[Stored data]
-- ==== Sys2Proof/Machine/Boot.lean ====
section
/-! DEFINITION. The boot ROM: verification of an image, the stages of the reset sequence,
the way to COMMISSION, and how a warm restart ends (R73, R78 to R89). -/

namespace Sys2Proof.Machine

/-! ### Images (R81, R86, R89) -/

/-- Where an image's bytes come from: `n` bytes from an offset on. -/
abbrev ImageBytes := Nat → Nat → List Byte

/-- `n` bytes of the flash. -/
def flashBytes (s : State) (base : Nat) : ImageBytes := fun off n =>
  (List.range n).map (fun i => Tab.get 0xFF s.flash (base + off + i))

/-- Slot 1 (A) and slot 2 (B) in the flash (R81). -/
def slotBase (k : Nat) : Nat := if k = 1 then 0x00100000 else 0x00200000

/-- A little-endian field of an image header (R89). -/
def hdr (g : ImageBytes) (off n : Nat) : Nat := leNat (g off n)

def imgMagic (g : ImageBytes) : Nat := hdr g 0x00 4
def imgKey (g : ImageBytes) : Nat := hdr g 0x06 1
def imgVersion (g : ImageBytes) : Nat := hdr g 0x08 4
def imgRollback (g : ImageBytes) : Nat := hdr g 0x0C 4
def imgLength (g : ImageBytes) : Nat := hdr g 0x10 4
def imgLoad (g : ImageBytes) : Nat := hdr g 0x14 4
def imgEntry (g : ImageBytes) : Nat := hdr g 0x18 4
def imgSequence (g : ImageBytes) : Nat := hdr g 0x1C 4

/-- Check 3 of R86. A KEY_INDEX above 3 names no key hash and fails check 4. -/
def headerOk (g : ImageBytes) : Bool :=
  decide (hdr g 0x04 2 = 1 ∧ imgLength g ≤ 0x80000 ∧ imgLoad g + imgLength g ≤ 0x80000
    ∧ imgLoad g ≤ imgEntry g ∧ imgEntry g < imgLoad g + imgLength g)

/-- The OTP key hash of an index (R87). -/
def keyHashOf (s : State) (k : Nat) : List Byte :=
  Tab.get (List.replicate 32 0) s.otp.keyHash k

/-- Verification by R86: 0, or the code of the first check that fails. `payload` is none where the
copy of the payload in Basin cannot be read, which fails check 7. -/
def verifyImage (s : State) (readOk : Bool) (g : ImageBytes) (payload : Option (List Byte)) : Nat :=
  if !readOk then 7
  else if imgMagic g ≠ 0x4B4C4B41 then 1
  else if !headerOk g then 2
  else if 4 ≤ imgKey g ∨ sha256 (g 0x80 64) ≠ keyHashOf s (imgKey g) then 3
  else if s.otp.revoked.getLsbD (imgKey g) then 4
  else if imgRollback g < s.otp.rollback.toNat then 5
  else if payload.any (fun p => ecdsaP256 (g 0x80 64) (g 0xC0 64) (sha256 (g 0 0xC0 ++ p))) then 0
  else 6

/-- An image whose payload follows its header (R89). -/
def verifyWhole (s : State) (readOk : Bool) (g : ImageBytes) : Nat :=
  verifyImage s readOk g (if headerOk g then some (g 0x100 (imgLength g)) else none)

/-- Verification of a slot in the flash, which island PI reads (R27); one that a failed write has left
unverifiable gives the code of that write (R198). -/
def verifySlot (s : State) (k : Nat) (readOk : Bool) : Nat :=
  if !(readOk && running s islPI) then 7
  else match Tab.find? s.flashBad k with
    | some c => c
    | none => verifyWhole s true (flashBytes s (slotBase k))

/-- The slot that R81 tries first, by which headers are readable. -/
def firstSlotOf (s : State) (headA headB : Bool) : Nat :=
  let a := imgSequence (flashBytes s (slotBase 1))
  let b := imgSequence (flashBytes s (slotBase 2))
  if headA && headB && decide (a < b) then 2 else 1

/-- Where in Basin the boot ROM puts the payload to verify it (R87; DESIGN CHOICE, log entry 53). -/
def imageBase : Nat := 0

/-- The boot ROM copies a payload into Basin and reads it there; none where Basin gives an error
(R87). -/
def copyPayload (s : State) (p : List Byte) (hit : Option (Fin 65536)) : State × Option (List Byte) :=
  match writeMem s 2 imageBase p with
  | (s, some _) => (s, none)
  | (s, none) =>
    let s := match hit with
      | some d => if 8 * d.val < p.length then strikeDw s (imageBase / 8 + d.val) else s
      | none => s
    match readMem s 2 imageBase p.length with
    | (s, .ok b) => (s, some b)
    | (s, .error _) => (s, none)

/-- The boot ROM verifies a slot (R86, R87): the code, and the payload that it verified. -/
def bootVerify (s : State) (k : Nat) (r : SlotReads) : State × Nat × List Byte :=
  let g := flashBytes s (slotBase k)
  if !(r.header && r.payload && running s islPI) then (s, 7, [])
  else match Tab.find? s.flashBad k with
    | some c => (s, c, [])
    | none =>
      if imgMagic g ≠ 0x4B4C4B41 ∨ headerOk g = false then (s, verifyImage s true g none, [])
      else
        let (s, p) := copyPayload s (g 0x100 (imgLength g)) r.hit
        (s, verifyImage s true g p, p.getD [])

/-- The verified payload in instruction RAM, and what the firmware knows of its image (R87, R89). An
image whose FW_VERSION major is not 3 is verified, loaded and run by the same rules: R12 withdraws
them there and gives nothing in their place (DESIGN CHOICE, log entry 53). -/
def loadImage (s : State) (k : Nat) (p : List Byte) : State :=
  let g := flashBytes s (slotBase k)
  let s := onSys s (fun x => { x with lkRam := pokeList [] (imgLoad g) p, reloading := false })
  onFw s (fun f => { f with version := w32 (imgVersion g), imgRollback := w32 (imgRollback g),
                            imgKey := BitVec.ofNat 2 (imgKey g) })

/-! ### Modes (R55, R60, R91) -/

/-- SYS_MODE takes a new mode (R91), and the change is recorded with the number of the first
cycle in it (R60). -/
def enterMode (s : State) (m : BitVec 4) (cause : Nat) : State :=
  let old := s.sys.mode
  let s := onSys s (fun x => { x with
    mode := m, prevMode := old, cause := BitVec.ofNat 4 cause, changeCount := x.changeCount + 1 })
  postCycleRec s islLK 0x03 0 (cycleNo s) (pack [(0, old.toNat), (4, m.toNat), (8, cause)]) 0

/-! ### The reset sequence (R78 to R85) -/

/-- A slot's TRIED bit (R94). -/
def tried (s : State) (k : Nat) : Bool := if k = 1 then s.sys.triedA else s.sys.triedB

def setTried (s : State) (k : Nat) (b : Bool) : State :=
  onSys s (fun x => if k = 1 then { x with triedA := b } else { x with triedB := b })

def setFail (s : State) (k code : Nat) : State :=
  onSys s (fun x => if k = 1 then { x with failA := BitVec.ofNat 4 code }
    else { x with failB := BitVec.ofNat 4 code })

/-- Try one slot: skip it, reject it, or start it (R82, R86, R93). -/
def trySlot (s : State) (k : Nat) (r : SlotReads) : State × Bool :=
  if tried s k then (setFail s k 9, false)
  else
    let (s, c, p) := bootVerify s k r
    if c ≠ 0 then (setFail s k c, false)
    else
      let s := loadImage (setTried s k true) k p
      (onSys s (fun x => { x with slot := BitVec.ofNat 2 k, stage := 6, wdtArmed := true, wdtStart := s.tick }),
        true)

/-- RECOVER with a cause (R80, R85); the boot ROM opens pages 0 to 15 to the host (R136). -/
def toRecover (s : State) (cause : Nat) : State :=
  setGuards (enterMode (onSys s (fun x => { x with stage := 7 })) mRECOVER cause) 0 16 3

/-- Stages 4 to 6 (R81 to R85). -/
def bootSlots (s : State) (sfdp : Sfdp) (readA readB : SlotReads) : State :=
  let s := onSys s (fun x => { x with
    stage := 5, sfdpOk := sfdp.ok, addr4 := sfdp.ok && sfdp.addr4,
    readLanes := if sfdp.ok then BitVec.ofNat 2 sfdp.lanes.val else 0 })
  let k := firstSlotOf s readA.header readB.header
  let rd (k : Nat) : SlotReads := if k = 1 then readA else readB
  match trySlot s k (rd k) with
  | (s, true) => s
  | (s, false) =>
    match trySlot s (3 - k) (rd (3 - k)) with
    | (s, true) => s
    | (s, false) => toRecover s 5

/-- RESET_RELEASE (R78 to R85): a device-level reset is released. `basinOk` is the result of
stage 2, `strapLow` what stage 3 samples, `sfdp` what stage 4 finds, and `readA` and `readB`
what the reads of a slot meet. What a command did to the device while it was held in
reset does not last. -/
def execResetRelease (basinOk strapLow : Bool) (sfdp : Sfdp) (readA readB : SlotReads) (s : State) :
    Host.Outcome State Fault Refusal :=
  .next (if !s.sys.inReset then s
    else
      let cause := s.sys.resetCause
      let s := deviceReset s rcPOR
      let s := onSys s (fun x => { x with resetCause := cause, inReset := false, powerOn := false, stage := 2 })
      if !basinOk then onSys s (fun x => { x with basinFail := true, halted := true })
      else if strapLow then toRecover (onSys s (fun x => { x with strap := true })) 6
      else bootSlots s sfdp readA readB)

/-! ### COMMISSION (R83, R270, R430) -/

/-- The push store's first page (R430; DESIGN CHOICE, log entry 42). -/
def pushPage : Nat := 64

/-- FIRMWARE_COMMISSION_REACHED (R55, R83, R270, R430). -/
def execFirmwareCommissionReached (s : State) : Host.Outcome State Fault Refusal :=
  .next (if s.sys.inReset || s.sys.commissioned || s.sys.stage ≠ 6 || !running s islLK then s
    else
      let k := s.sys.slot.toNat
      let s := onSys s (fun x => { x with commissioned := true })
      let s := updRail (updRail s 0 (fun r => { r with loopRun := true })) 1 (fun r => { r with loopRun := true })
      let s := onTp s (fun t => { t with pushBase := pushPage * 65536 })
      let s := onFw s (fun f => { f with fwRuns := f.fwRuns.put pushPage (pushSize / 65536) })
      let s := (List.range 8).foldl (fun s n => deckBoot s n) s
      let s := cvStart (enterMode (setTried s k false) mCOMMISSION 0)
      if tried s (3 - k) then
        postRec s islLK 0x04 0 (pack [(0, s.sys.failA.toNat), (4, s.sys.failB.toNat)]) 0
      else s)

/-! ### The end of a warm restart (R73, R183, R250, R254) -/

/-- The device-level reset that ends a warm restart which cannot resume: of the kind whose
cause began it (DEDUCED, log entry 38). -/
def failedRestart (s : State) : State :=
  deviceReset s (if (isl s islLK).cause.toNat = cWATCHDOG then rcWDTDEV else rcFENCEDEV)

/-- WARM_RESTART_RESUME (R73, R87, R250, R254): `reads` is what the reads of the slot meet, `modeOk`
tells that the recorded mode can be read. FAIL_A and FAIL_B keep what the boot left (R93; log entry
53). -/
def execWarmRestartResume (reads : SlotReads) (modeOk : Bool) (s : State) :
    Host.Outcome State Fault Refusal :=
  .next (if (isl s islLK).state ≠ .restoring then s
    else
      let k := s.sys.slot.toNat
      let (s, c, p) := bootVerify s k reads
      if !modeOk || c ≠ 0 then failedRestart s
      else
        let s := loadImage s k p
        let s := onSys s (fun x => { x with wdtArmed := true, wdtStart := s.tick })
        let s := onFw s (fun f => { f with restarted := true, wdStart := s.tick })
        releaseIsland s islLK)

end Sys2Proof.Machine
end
---
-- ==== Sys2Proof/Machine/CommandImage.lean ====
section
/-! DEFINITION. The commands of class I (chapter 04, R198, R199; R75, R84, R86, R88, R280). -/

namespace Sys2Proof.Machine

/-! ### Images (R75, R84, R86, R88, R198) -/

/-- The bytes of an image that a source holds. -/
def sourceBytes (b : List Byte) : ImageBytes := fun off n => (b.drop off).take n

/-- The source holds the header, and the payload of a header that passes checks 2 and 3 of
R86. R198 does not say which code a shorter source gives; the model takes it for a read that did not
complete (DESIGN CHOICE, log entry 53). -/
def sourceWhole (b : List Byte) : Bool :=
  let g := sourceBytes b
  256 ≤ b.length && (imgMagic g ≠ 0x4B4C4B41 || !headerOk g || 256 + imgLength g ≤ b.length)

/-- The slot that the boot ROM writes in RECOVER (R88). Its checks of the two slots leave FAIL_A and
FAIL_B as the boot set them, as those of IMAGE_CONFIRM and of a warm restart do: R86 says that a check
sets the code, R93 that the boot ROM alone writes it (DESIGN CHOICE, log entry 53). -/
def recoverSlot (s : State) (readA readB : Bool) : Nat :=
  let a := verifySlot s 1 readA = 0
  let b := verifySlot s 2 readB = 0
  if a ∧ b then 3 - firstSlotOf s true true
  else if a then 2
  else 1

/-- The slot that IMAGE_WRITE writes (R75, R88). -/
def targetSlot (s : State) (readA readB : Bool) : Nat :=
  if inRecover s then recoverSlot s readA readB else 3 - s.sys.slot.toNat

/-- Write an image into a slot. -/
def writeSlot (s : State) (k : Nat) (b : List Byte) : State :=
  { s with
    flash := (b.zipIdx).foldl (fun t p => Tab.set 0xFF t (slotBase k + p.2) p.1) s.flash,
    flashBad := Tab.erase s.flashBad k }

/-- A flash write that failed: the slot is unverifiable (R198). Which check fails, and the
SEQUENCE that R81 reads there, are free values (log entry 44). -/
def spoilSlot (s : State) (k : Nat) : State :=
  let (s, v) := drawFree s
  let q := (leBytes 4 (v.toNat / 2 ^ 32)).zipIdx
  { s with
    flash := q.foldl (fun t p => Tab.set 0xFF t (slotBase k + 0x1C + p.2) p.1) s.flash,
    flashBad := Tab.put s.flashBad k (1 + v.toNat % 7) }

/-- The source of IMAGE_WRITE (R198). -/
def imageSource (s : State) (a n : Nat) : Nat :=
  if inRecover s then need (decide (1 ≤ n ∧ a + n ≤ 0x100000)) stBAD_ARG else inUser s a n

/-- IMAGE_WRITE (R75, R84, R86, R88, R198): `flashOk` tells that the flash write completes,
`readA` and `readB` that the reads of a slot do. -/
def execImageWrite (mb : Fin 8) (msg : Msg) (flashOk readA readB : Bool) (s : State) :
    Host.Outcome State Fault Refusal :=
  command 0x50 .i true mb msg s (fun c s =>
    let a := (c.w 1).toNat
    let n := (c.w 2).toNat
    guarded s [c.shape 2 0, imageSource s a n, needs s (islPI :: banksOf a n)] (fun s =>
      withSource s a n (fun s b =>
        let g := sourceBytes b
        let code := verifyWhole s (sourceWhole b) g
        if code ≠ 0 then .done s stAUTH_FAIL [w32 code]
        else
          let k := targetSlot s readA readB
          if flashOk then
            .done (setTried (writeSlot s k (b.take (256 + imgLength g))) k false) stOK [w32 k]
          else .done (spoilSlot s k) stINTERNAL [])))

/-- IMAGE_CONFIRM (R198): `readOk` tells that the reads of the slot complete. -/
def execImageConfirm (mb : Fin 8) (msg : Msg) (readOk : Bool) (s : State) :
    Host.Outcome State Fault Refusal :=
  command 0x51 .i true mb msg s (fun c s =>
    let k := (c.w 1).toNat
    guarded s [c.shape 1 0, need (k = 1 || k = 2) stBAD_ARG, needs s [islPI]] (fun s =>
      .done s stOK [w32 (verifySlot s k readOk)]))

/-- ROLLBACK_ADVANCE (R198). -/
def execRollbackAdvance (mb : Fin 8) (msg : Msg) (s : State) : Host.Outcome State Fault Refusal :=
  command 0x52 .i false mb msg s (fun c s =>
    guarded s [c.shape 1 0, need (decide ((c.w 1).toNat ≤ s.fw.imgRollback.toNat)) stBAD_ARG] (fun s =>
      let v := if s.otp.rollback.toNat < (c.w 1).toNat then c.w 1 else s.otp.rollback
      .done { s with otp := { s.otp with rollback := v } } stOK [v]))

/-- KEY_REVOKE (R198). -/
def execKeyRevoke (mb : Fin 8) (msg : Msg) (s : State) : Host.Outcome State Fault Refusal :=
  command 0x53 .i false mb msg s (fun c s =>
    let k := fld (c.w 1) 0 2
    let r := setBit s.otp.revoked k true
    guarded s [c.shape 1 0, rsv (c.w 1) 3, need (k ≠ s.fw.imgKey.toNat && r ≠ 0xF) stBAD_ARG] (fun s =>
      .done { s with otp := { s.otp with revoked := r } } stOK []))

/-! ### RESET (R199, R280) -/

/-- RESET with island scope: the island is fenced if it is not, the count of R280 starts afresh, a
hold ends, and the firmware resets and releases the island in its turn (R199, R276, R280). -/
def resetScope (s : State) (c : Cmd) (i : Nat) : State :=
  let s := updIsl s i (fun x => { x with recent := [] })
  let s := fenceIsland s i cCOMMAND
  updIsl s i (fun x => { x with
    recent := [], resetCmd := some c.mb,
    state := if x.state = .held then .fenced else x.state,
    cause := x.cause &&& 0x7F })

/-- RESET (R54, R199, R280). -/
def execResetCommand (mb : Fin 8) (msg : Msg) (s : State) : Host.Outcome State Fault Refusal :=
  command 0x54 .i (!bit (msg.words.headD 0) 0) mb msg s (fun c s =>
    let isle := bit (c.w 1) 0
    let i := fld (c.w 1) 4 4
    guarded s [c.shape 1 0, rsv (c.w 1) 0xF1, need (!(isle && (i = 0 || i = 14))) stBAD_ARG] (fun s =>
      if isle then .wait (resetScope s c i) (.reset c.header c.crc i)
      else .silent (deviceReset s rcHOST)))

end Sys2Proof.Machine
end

## EXERCISE DESCRIPTION
Set down precisely the lines above between the line holding "else if a then 2" and the line holding "if flashOk then", inclusive, and nothing beyond them.

## RESULT BELOW
  else if a then 2
  else 1

/-- The slot that IMAGE_WRITE writes (R75, R88). -/
def targetSlot (s : State) (readA readB : Bool) : Nat :=
  if inRecover s then recoverSlot s readA readB else 3 - s.sys.slot.toNat

/-- Write an image into a slot. -/
def writeSlot (s : State) (k : Nat) (b : List Byte) : State :=
  { s with
    flash := (b.zipIdx).foldl (fun t p => Tab.set 0xFF t (slotBase k + p.2) p.1) s.flash,
    flashBad := Tab.erase s.flashBad k }

/-- A flash write that failed: the slot is unverifiable (R198). Which check fails, and the
SEQUENCE that R81 reads there, are free values (log entry 44). -/
def spoilSlot (s : State) (k : Nat) : State :=
  let (s, v) := drawFree s
  let q := (leBytes 4 (v.toNat / 2 ^ 32)).zipIdx
  { s with
    flash := q.foldl (fun t p => Tab.set 0xFF t (slotBase k + 0x1C + p.2) p.1) s.flash,
    flashBad := Tab.put s.flashBad k (1 + v.toNat % 7) }

/-- The source of IMAGE_WRITE (R198). -/
def imageSource (s : State) (a n : Nat) : Nat :=
  if inRecover s then need (decide (1 ≤ n ∧ a + n ≤ 0x100000)) stBAD_ARG else inUser s a n

/-- IMAGE_WRITE (R75, R84, R86, R88, R198): `flashOk` tells that the flash write completes,
`readA` and `readB` that the reads of a slot do. -/
def execImageWrite (mb : Fin 8) (msg : Msg) (flashOk readA readB : Bool) (s : State) :
    Host.Outcome State Fault Refusal :=
  command 0x50 .i true mb msg s (fun c s =>
    let a := (c.w 1).toNat
    let n := (c.w 2).toNat
    guarded s [c.shape 2 0, imageSource s a n, needs s (islPI :: banksOf a n)] (fun s =>
      withSource s a n (fun s b =>
        let g := sourceBytes b
        let code := verifyWhole s (sourceWhole b) g
        if code ≠ 0 then .done s stAUTH_FAIL [w32 code]
        else
          let k := targetSlot s readA readB
          if flashOk then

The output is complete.